L’(autre) homme de ma vie (Stephen McCauley)

Déjà pour son précédent « Sexe et dépendances« , je m’étonnais de ne pas avoir plus écrit sur Stephen McCauley car j’ai lu tous ses romans (il n’y en a pas tant que cela…). Il est de ces rares écrivains dont la prose me plait au point que je pourrais le lire sans me lasser sur des centaines et centaines de pages. Ses romans ont pas mal de points communs, à commencer par l’auteur lui-même dont on reconnaît les représentations et transfigurations dans certains personnages, ainsi on retrouve des héros qui prennent de plus en plus de bouteille. Là c’est Richard Rossi qui est un DRH d’une cinquantaine d’année confortablement installé dans la vie, avec son petit-ami, un consultant foudre de travail, et son amant, un « hétérosexuel » marié qu’il « rencontre » à son club de sport.

Sorte de Woody Allen à la (auto)dérision permanente, un brin queer et grinçant, toujours couvert d’un flegme tout anglo-saxon, Stephen McCauley a souvent l’acuité et le mot juste pour narrer ses histoires de coeur et de cul. Car cela tourne souvent autour de préoccupations aussi superficielles qu’existentielles, avec des personnages aussi drôles que pathétiques pour mener la danse. Je suis très bon client de ses romans, mais pour une fois, je dois avouer une petite déception à la lecture de ce roman.

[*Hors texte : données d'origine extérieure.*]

/-! Watchdogs, background services, Antler monitors and clocks (R448 to R481, R511 to R527). -/

/-- A firmware watchdog counter: the device time at which it was last started, the LIMIT it counts from, and whether it stands at 0. -/
structure Wdt where
  since : Int
  limit : Nat
  zero : Bool
  deriving DecidableEq, Repr

def Wdt.reset : Wdt := { since := 0, limit := 0, zero := false }

/-- The firmware's plan of a clock domain (R476): smallest slack, voltage step, frequency in 10 MHz (0 for a fixed one), flags; what
the round waits for (0 nothing, 1 a measurement, 2 a change it asked for); the voltage step it left when it tried the one below;
whether it has raised the voltage in this round; and whether the engine left the working set with no spare to replace it (R251).  Of a
quarantined engine: whether its self-test has been asked for (R250), the device time at which a fault last quarantined one, and whether that
came within 24 h of the time before (R219). -/
structure Plan where
  slack : Nat
  vset : Nat
  freq : Nat
  flags : Nat
  phase : Nat
  tried : Option Nat
  raised : Bool
  short : Bool
  testing : Bool := false
  faultAt : Option Nat := none
  twice : Bool := false
  deriving DecidableEq, Repr

def Plan.reset : Plan := { slack := 0, vset := 0, freq := 0, flags := 0, phase := 0, tried := none, raised := false, short := false }

/-- Background services beside their registers: the PMBus operation in hand, the smallest eye width and the stack temperature of each
HMC's last accepted sweep, the HMC the firmware sweeps next in turn, those it sweeps out of turn, whether a sweep's trims are still to
be applied, and the plans. -/
structure Bgs where
  pmb : Nat
  accepted : List (Nat × (Nat × Nat))
  turn : Nat
  again : List Nat
  fresh : Bool
  plans : List (Nat × Plan)
  /-- The firmware has designated its spares since boot (R250). -/
  spared : Bool
  deriving DecidableEq, Repr

def Bgs.reset : Bgs := { pmb := 0, accepted := [], turn := 0, again := [], fresh := false, plans := [], spared := false }

/-- A clock domain: the voltage step a change in progress goes to, and the one a change that waits will go to (R513). -/
structure Clk where
  target : Option Nat
  waits : Option Nat
  deriving DecidableEq, Repr

def Clk.reset : Clk := { target := none, waits := none }

/-! The security core (R482 to R510). -/

/-- What Fawn is doing: not running, in recovery, looking for an image on the SD card before a recovery boot, waiting for the running
firmware to hand over, waiting for a started firmware's READY, or with a firmware running. -/
inductive SecPhase where
  | stopped | recovery | recoveryScan | handover | starting | running
  deriving DecidableEq, Repr

/-- A download in progress: the slot it goes to, and the file's header (R495). -/
structure Download where
  slot : Nat
  header : List Byte
  deriving DecidableEq, Repr

/-- An operation on the SPI NOR: an erase of the 64 KiB at an address, or a program of bytes (R471). -/
inductive FlashStep where
  | erase (a : Nat)
  | program (a : Nat) (bytes : List Byte)
  deriving DecidableEq, Repr

/-- A record that waits to be written to the settings store (R470). -/
structure StoreWrite where
  type : Nat
  gen : Nat
  body : List Byte
  deriving DecidableEq, Repr

/-- The security core beside its page. -/
structure Sec where
  /-- OTP: hardware type, and the anti-rollback count (R499). -/
  hwType : Nat
  arb : Nat
  /-- The reset in force: 0 none, 1 power-on, 2 device (R520). -/
  rst : Nat
  phase : SecPhase
  /-- The slot of the image that runs, the one a handover in progress goes to, and whether the start in progress is a boot. -/
  slot : Nat
  next : Nat
  boot : Bool
  /-- Device time of the last start of the image, and the staging area of its last READY, 0 where it named none (R496, R509). -/
  startAt : Int
  staging : Nat
  /-- The command in hand of each mailbox (0 host, 1 firmware): operation and sequence number (R508). -/
  cmds : List (Nat × (Nat × Nat))
  dl : Option Download
  nonce : Option (List Byte)
  /-- The running image's settings generation and the lowest it reads: GEN and AUX of its HERD_CORE entry (R487, R502). -/
  gen : Nat := 0
  aux : Nat := 0
  /-- Records that wait to be written to the settings store, the flash operations in hand, and whether these place the first record (R471). -/
  todo : List StoreWrite := []
  flash : List FlashStep := []
  placing : Bool := false
  deriving DecidableEq, Repr

/-- The security core right after a reset, with what OTP holds. -/
def Sec.reset (hwType arb : Nat) : Sec :=
  { hwType := hwType, arb := arb, rst := 0, phase := .stopped, slot := 0, next := 0, boot := false, startAt := 0, staging := 0, cmds := []
    dl := none, nonce := none }

end Sys2Proof.Machine
end

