-- ==== Sys2Proof/Machine/Media.lean ====
section
/-!
DEFINITION. The state of the media blocks beyond their registers: channels and their source pictures, coded pictures,
rate-control contexts, decode and hold state (chapters 3 to 6), entropy engines (chapter 7), pixel engines (chapter 8) and
the dispatcher's job table (chapter 9).  Plain data; times are device time in ns.
-/

namespace Sys2Proof.Machine

/-- The commands of CHN_CMD (R55, R70). -/
inductive ChOp where
  | configure | open_ | drain | abort | close
  deriving DecidableEq, Repr

/-- What a channel holds as its source from its accepted CONFIGURE to its CLOSE (R45). -/
inductive SrcHold where
  | none
  | flow (n : Nat)
  | decode (chn : Nat)
  deriving DecidableEq, Repr

/-- A picture in a leader's source frame stores (R84, R85). -/
structure SrcPic where
  idx : Nat
  /-- RTP time stamp (R374). -/
  ts : Nat
  /-- Luma lines stored, and those stored before any damage. -/
  lines : Nat
  good : Nat
  /-- The samples stored of each line that is not complete: line number, samples. -/
  partLines : List (Nat × Nat)
  /-- Device time at which the last line was stored. -/
  doneAt : Option Nat
  bad : Bool
  /-- The source frame store that holds the picture. -/
  store : Nat
  /-- The still picture of R165, and the exit picture of R166. -/
  still : Bool
  exit : Bool
  /-- Slices of the leader whose analysis job committed, what the analysis found for each block (R86), and the complexity of each row (R87). -/
  anaDone : List Nat
  vecs : List BlockCost := []
  rowCost : List (Nat × Nat)
  /-- Blocks with intra cost below inter cost, and blocks analysed (R87). -/
  intraWins : Nat
  blocks : Nat
  /-- CHN_SURF_MODE as it stood when the picture began, for its analysis picture (R277). -/
  mode : Word
  /-- Colour description and metadata of the decoded stream a surface link copied it from (R107). -/
  colour : Option (Nat × Nat × Nat × Bool) := none
  mastering : List Byte := []
  light : List Byte := []
  /-- Its deadline passed before its last line was stored (R161); the group has taken it for coding. -/
  late : Bool := false
  taken : Bool := false
  /-- How many lines were stored at which times, oldest first (R84, R238); its first line is stored, and its time stamp with it (R374); its
  deadline, once it is stored (R161). -/
  stored : List (Nat × Nat) := []
  dated : Bool := false
  due : Option Nat := none
  /-- CHN_SURF_MODE as it stood when the first block row of a surface link was written (R277). -/
  linkMode : Option Word := none
  deriving DecidableEq, Repr

/-- What happens at a deadline that is to come for a picture stored, dropped or discarded already: a hold picture takes its place
(R85, R162); only HOLDING starts (R163); or it counts as a miss where CHN_HOLD_CMD.ENTER is in force then, with the count of misses
before it (R161). -/
inductive Due where
  | cover
  | enter
  | judge (misses : Nat)
  deriving DecidableEq, Repr

/-- A slice of a picture being coded or reconstructed. -/
structure Slice where
  idx : Nat
  /-- When its jobs became ready (R84), none before; its deadline (R238). -/
  readyAt : Option Nat
  deadline : Nat
  scaled : Bool
  /-- Its first encode job was issued; its encode or reconstruct job committed. -/
  issued : Bool
  encoded : Bool
  /-- The seam job of the boundary above it committed, or there is none. -/
  seamed : Bool
  entropyMade : Bool
  /-- Bytes of its syntax in the ring: by the attempt that runs, and by any attempt (R185, R197). -/
  written : Nat
  reached : Nat
  done : Bool
  /-- Budget and hard allowance (R128); bytes produced so far and bytes committed. -/
  b : Nat
  h : Nat
  produced : Nat
  bytes : Nat
  /-- Row, quantiser in model units, starvation level and predicted complexity of each row given one (R127, R130). -/
  rowQ : List (Nat × Nat × Nat)
  /-- Bytes of the slice produced as each of them started. -/
  sofar : List (Nat × Nat)
  /-- SAO or CDEF parameters its encode job coded, for the seam jobs (R93). -/
  filter : List Nat
  /-- Rows found starved, by R130 or R131. -/
  starved : List Nat
  /-- Sums of R138 over its unstarved rows: fit in 16.16, and bytes. -/
  fit : Nat
  fitBytes : Nat
  reissued : Bool
  abandoned : Bool
  tries : Nat
  late : Bool
  lateUs : Nat
  /-- Luma samples of the segment (decode); lines whole with it and those before it; where its syntax starts in that of its unit, whose
  length is in `written` (R147, R188). -/
  area : Nat
  rows : Nat := 0
  synAt : Nat := 0
  deriving DecidableEq, Repr

/-- The sample aspect ratio a stream signals (R96). -/
inductive Sar where
  | absent
  | unspecified
  | ratio (w h : Nat)
  deriving DecidableEq, Repr

/-- What the parameter sets, or the sequence header, of a random-access picture say: profile, level and tier (R102, R106); size, coded size
and samples cropped at the right and bottom (R100); aspect ratio (R96); colour description and metadata (R107); bit rate in kbit/s, buffer in
bytes, constant rate (R121, R122); TMVP or reference MVs (R112); SAO enabled in the SPS (R103). -/
structure StreamHdr where
  profile : Profile
  level : Nat
  tier : Bool
  width : Nat
  height : Nat
  codedW : Nat
  codedH : Nat
  cropRight : Nat
  cropBottom : Nat
  sar : Sar
  colour : Option (Nat × Nat × Nat × Bool)
  mastering : List Byte
  light : List Byte
  hrdRate : Nat
  hrdSize : Nat
  cbr : Bool
  tmvp : Bool
  sao : Bool
  deriving DecidableEq, Repr

/-- Kinds of coded pictures (R98, R103, R160). -/
inductive PicKind where
  | idrNLp | idrWRadl | cra | keyFrame | idr | inter | trailR
  deriving DecidableEq, Repr

/-- How every block of a hold picture is coded (R160): skipped with merge index 0, GLOBALMV with identity global motion and no residual, or
P_Skip. -/
inductive BlockSkip where
  | merge0 | globalMv | pSkip
  deriving DecidableEq, Repr

/-- The headers of a coded picture: its kind; parameter sets, before every random-access picture (R106); a delimiter before it, and a frame
coded hidden (R104, R106); the hidden frames, by source index, that temporal units of show_existing_frame after it show (R104); its slices or
tile groups, references, TMVP or reference MVs, how a hold picture's blocks are coded, and that it refreshes the LAST slot (R160); loop filters
and deblocking offsets of its slices (R112, R160). -/
structure PicHdr where
  kind : PicKind
  params : Option StreamHdr
  delimiter : Bool
  hidden : Bool
  shows : List Nat
  slices : Nat
  refs : Nat
  tmvp : Bool
  skip : Option BlockSkip
  refreshLast : Bool
  deblock : Bool
  sao : Bool
  cdef : Bool
  across : Bool
  tcOff : Int
  betaOff : Int
  deriving DecidableEq, Repr

/-- A picture a channel is coding: an encode picture, a hold picture, or a decoded access unit's reconstruction. -/
structure Pic where
  idx : Nat
  /-- RTP time stamp (R374). -/
  ts : Nat
  /-- 0 random access, 1 P, 2 B, 3 hold (R138). -/
  ptype : Nat
  layer : Nat
  /-- Order of coding within the channel. -/
  order : Nat
  /-- An encode job of the picture was issued: it keeps its type (R99); a forcing cause was among its causes. -/
  decided : Bool
  forced : Bool
  /-- It is coded as a random-access picture (R98). -/
  due : Bool
  still : Bool
  gen : Nat
  /-- Orders of the pictures it refers to. -/
  refs : List Nat
  /-- First source picture of the mini-GOP it was taken with, and the leader's last random-access picture before that (R97, R98). -/
  gop : Nat
  prevRap : Option Nat
  /-- Pictures of its mini-GOP, or 1 (R238). -/
  unit : Nat
  /-- The first row that must be coded at level 2 (R162). -/
  level2From : Option Nat
  /-- Rate control began (R120, R124): overhead, P, nominal budget, instalments charged, hard cap, B_start. -/
  rcStarted : Bool
  rcDone : Bool
  overhead : Nat
  budget : Nat
  nominal : Nat
  instal : Nat
  cap : Nat
  capClip : Bool
  bStart : Nat
  filler : Nat
  /-- It is coded as a hidden frame; a delimiter precedes it (R104, R106); its headers, from its first encode job on. -/
  hidden : Bool := false
  delimiter : Bool := true
  /-- Other pictures refer to it (R97). -/
  isRef : Bool := true
  /-- Hidden frames shown right after it, by source index (R104); CHN_ENC_TOOLS as the picture latched it (R112). -/
  shows : List Nat := []
  /-- Time stamps of the temporal unit it belongs to and of those that show hidden frames after it (R372, R373). -/
  tuTs : List Nat := []
  tools : Word := 0
  hdr : Option PicHdr := none
  slices : List Slice
  deriving DecidableEq, Repr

Richard Rossi gère donc une sorte de double-vie, mais sans flou car il est dans une sorte de consensus non-dit qui fait que sa relation extraconjugale est tacitement admise, tout en ayant de plus en plus un béguin prononcé pour son amant adorablement attaché à sa petite famille nucléaire. Mais il devient profondément jaloux et soupçonneux lorsqu’il comprend que son compagnon a lui-même un amant. Il remet alors en question son mode de vie, son équilibre amoureux, affectif et sexuel. Et dans le même temps, de nouveaux challenges professionnels finissent de contribuer à ce désarroi global. A 50 ans, il en a aussi ras le bol d’être le même être changeant et en construction qu’à 20, 30 et 40… Mais au bord du précipice, il ne sait toujours pas quelles décisions prendre.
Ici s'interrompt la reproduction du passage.